(Task details): Nothing in the records may be left out or altered; reproduce them all exactly.

(Extracted entries):
====

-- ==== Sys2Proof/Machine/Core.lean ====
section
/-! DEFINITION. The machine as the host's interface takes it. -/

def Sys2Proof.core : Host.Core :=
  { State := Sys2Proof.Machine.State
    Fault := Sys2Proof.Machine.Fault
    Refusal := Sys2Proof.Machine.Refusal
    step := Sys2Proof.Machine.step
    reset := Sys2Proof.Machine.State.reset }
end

====

(Task solution):
-- ==== Sys2Proof/Machine/Core.lean ====
section
/-! DEFINITION. The machine as the host's interface takes it. -/

def Sys2Proof.core : Host.Core :=
  { State := Sys2Proof.Machine.State
    Fault := Sys2Proof.Machine.Fault
    Refusal := Sys2Proof.Machine.Refusal
    step := Sys2Proof.Machine.step
    reset := Sys2Proof.Machine.State.reset }
end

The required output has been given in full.